Een hybride kanaalplasmon-nanodraadlaser op basis van GaAs/AlGaAs kern-schil halfgeleider nanodraad en zilveren V-groef wordt voorgesteld. De laserstructuur heeft het potentieel om te integreren met plasmonische golfgeleiders, met behulp van kanaalplasmon-polaritonmodi in V-groef plasmonische golfgeleiders. Geleidende en lasereigenschappen worden numeriek berekend met behulp van de eindige-elementenmethode. Op basis van de theoretische resultaten zou de laser de geleidingsmodus kunnen ondersteunen met een kleinste diameter van 40 nm. Laseremissie kan plaatsvinden bij een relatief lage drempel rond 2000 cm − 1 wanneer de diameter groter is dan 140 nm. Een vrij grote Purcell-factor van 180 zou kunnen worden bereikt om de spontane emissie te verhogen.

Achtergrond

Met cilindrische geometrie en sterke tweedimensionale opsluiting van elektronen, gaten en fotonen, is onafhankelijke halfgeleider nanodraad ideaal voor halfgeleiderlaser met verminderde drempel en compact formaat [1,2,3,4,5,6]. Tot op heden is laseremissie bij kamertemperatuur gerealiseerd in ZnO-, GaN-, CdS- en GaAs-nanodraden, die een optisch spectrum bestrijken van ultraviolet tot bijna-infrarood [7,8,9,10,11,12]. Om de afmetingen van nanodraden voorbij de diffractielimiet voort te zetten, zijn plasmonische nanodraadlasers voorgesteld en experimenteel gedemonstreerd, waaronder hybride plasmonische nanodraadlasers en plasmonnanodraadlasers van hoge orde [13,14,15]. Onder hen bereikten hybride plasmonische nanodraadlasers een veel kleinere dimensielimiet. Onlangs toonde plasmonische nanodraadlaser zijn vermogen om te integreren met plasmonische golfgeleiders, met behulp van kanaalplasmon-polariton (CPP) -modi in V-groef plasmonische golfgeleiders [16]. De diameters die in het experiment zijn aangenomen, liggen boven 300 nm.
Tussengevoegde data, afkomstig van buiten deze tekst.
-- ==== Sys2Proof/Laws/Decode.lean ====
section
/-! SUPPORT. The decoder bit by bit: what a field's bits are, what it takes for each filter to match (R61, R63, R73), the
classification as a chain of tests, and that a row and its classification determine each other. -/

namespace Sys2Proof

/-! ## Fields and their bits -/

/-- A field of `bits` as a number (R75). -/
theorem bits_toNat (w : Word) (hi lo : Nat) (h : hi - lo + 1 < 32) :
    (bits w hi lo).toNat = w.toNat / 2 ^ lo % 2 ^ (hi - lo + 1) := by
  have h1 : ((1#32 <<< (hi - lo + 1)) - 1#32).toNat = 2 ^ (hi - lo + 1) - 1 := by
    have hp : (2:Nat) ^ (hi - lo + 1) < 2 ^ 32 := Nat.pow_lt_pow_right (by decide) h
    have hp' : 1 ≤ (2:Nat) ^ (hi - lo + 1) := Nat.one_le_two_pow
    simp only [BitVec.toNat_sub, BitVec.toNat_shiftLeft, Nat.shiftLeft_eq, BitVec.toNat_ofNat]
    omega
  simp only [bits, BitVec.toNat_and, h1, BitVec.toNat_ushiftRight, Nat.shiftRight_eq_div_pow,
    Nat.and_two_pow_sub_one_eq_mod]

/-- Bit `i` of a field is bit `lo + i` of the word. -/
theorem bits_testBit (w : Word) (hi lo i : Nat) (h : hi - lo + 1 < 32) :
    (bits w hi lo).getLsbD i = (decide (i < hi - lo + 1) && w.getLsbD (lo + i)) := by
  rw [BitVec.getLsbD, bits_toNat w hi lo h, Nat.testBit_mod_two_pow, Nat.testBit_div_two_pow, BitVec.getLsbD, Nat.add_comm lo i]

/-- A field equals a constant iff each of its bits does. -/
theorem bits_beq (w : Word) (hi lo : Nat) (c : Word) (h : hi - lo + 1 < 32) (hc : c.toNat < 2 ^ (hi - lo + 1)) :
    (bits w hi lo == c) = (List.range (hi - lo + 1)).all fun i => w.getLsbD (lo + i) == c.getLsbD i := by
  rw [Bool.eq_iff_iff]
  simp only [beq_iff_eq, List.all_eq_true, List.mem_range]
  constructor
  · rintro rfl i hi'
    rw [bits_testBit w hi lo i h]; simp [hi']
  · intro H
    apply BitVec.eq_of_getLsbD_eq
    intro i _
    rw [bits_testBit w hi lo i h]
    by_cases hi' : i < hi - lo + 1
    · simp [hi', H i hi']
    · simp only [hi', decide_false, Bool.false_and]
      rw [BitVec.getLsbD, Nat.testBit_lt_two_pow]
      exact hc.trans_le (Nat.pow_le_pow_right (by decide) (by omega))


theorem bits_eq_setWidth (w : Word) (hi lo : Nat) (h : hi - lo + 1 < 32) :
    bits w hi lo = (w.extractLsb' lo (hi - lo + 1)).setWidth 32 := by
  apply BitVec.eq_of_toNat_eq
  rw [bits_toNat w hi lo h]
  simp only [BitVec.toNat_setWidth, BitVec.extractLsb'_toNat, Nat.shiftRight_eq_div_pow]
  rw [Nat.mod_eq_of_lt (b := 2 ^ 32)]
  exact (Nat.mod_lt _ (by positivity)).trans (Nat.pow_lt_pow_right (by decide) h)

theorem extractLsb'_eq_iff (w : Word) (lo n : Nat) (c : BitVec n) :
    w.extractLsb' lo n = c ↔ ((List.range n).all fun i => w.getLsbD (lo + i) == c.getLsbD i) = true := by
  simp only [List.all_eq_true, List.mem_range, beq_iff_eq]
  constructor
  · rintro rfl i hi; simp [hi]
  · intro H; apply BitVec.eq_of_getLsbD_eq; intro i hi
    rw [← H i hi]; simp [hi]

/-- The compare class is `opcode[24:23] = 0b10` (R73). -/
theorem compareClass_iff (w : Word) : (0x8 ≤ bits w 24 21 ∧ bits w 24 21 ≤ 0xB) ↔ (w[24] = true ∧ w[23] = false) := by
  have key : ∀ b : BitVec 4, (0x8 ≤ b.setWidth 32 ∧ b.setWidth 32 ≤ 0xB) ↔ (b.getLsbD 3 = true ∧ b.getLsbD 2 = false) := by decide
  rw [bits_eq_setWidth w 24 21 (by decide), key]
  simp

/-- The validity refinement of R73 bit by bit. -/
theorem aluValid_iff (w : Word) : aluValid w = true ↔ (w[24] = true → w[23] = false → w[20] = true ∧
      (w[12] = false ∧ w[13] = false ∧ w[14] = false ∧ w[15] = false ∨
        w[12] = true ∧ w[13] = true ∧ w[14] = true ∧ w[15] = true)) := by
  simp only [aluValid, compareClass_iff]
  simp [bits_beq, List.range_succ, BitVec.getLsbD_ofNat, Nat.testBit, Nat.shiftRight_eq_div_pow]
  by_cases w[24] <;> by_cases w[23] <;> simp [*]

/-! ## The filters -/

theorem filterAluRegShiftImm_validMatch (w : Word) : filterAluRegShiftImm.validMatch w = true ↔
    w[27] = false ∧ w[26] = false ∧ w[25] = false ∧ w[4] = false ∧ aluValid w = true := by
  simp [Filter.validMatch, Filter.candidate, filterAluRegShiftImm, ControlBits.holds, Kind.needsAluValid,
    bits_beq, List.range_succ,
    BitVec.getLsbD_ofNat, Nat.testBit, Nat.shiftRight_eq_div_pow]
  tauto

theorem filterAluRegShiftReg_validMatch (w : Word) : filterAluRegShiftReg.validMatch w = true ↔
    w[27] = false ∧ w[26] = false ∧ w[25] = false ∧ w[7] = false ∧ w[4] = true ∧ aluValid w = true := by
  simp [Filter.validMatch, Filter.candidate, filterAluRegShiftReg, ControlBits.holds, Kind.needsAluValid,
    bits_beq, List.range_succ,
    BitVec.getLsbD_ofNat, Nat.testBit, Nat.shiftRight_eq_div_pow]
  tauto

theorem filterAluImm_validMatch (w : Word) : filterAluImm.validMatch w = true ↔
    w[27] = false ∧ w[26] = false ∧ w[25] = true ∧ aluValid w = true := by
  simp [Filter.validMatch, Filter.candidate, filterAluImm, ControlBits.holds, Kind.needsAluValid, bits_beq,
    List.range_succ,
    BitVec.getLsbD_ofNat, Nat.testBit, Nat.shiftRight_eq_div_pow]
  tauto

theorem filterPsrImm_validMatch (w : Word) : filterPsrImm.validMatch w = true ↔
    w[27] = false ∧ w[26] = false ∧ w[25] = true ∧ w[24] = true ∧ w[23] = false ∧ w[21] = true ∧ w[20] = false := by
  simp [Filter.validMatch, Filter.candidate, filterPsrImm, ControlBits.holds, Kind.needsAluValid, bits_beq,
    List.range_succ,
    BitVec.getLsbD_ofNat, Nat.testBit, Nat.shiftRight_eq_div_pow]
  tauto

theorem filterPsrReg_validMatch (w : Word) : filterPsrReg.validMatch w = true ↔
    w[27] = false ∧ w[26] = false ∧ w[25] = false ∧ w[24] = true ∧ w[23] = false ∧ w[20] = false ∧ w[11] = false ∧
    w[10] = false ∧ w[9] = false ∧ w[8] = false ∧ w[7] = false ∧ w[6] = false ∧ w[5] = false ∧ w[4] = false := by
  simp [Filter.validMatch, Filter.candidate, filterPsrReg, ControlBits.holds, Kind.needsAluValid, bits_beq,
    List.range_succ,
    BitVec.getLsbD_ofNat, Nat.testBit, Nat.shiftRight_eq_div_pow]
  tauto

theorem filterBranchExchange_validMatch (w : Word) : filterBranchExchange.validMatch w = true ↔
    w[27] = false ∧ w[26] = false ∧ w[25] = false ∧ w[24] = true ∧ w[23] = false ∧ w[22] = false ∧ w[21] = true ∧
    w[20] = false ∧ w[19] = true ∧ w[18] = true ∧ w[17] = true ∧ w[16] = true ∧ w[15] = true ∧ w[14] = true ∧
    w[13] = true ∧ w[12] = true ∧ w[11] = true ∧ w[10] = true ∧ w[9] = true ∧ w[8] = true ∧ w[7] = false ∧ w[6] =
    false ∧ w[4] = true := by
  simp [Filter.validMatch, Filter.candidate, filterBranchExchange, ControlBits.holds, Kind.needsAluValid,
    bits_beq, List.range_succ,
    BitVec.getLsbD_ofNat, Nat.testBit, Nat.shiftRight_eq_div_pow]
  tauto

theorem filterMultiply_validMatch (w : Word) : filterMultiply.validMatch w = true ↔
    w[27] = false ∧ w[26] = false ∧ w[25] = false ∧ w[24] = false ∧ w[23] = false ∧ w[7] = true ∧ w[6] = false ∧
    w[5] = false ∧ w[4] = true := by
  simp [Filter.validMatch, Filter.candidate, filterMultiply, ControlBits.holds, Kind.needsAluValid, bits_beq,
    List.range_succ,
    BitVec.getLsbD_ofNat, Nat.testBit, Nat.shiftRight_eq_div_pow]
  tauto

theorem filterMultiplyLong_validMatch (w : Word) : filterMultiplyLong.validMatch w = true ↔
    w[27] = false ∧ w[26] = false ∧ w[25] = false ∧ w[24] = false ∧ w[23] = true ∧ w[7] = true ∧ w[6] = false ∧
    w[5] = false ∧ w[4] = true := by
  simp [Filter.validMatch, Filter.candidate, filterMultiplyLong, ControlBits.holds, Kind.needsAluValid, bits_beq,
    List.range_succ,
    BitVec.getLsbD_ofNat, Nat.testBit, Nat.shiftRight_eq_div_pow]
  tauto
CPP's zijn de plasmonpolaritonen die worden geleid door een V-vormige groef die in metaal is uitgehouwen, wat voor het eerst theoretisch werd gesuggereerd door Maradudin en collega's [17]. CPP's vertoonden sterke opsluiting, lage demping en robuustheid tegen kanaalbuiging bij nabij-infrarode golflengten [18,19,20].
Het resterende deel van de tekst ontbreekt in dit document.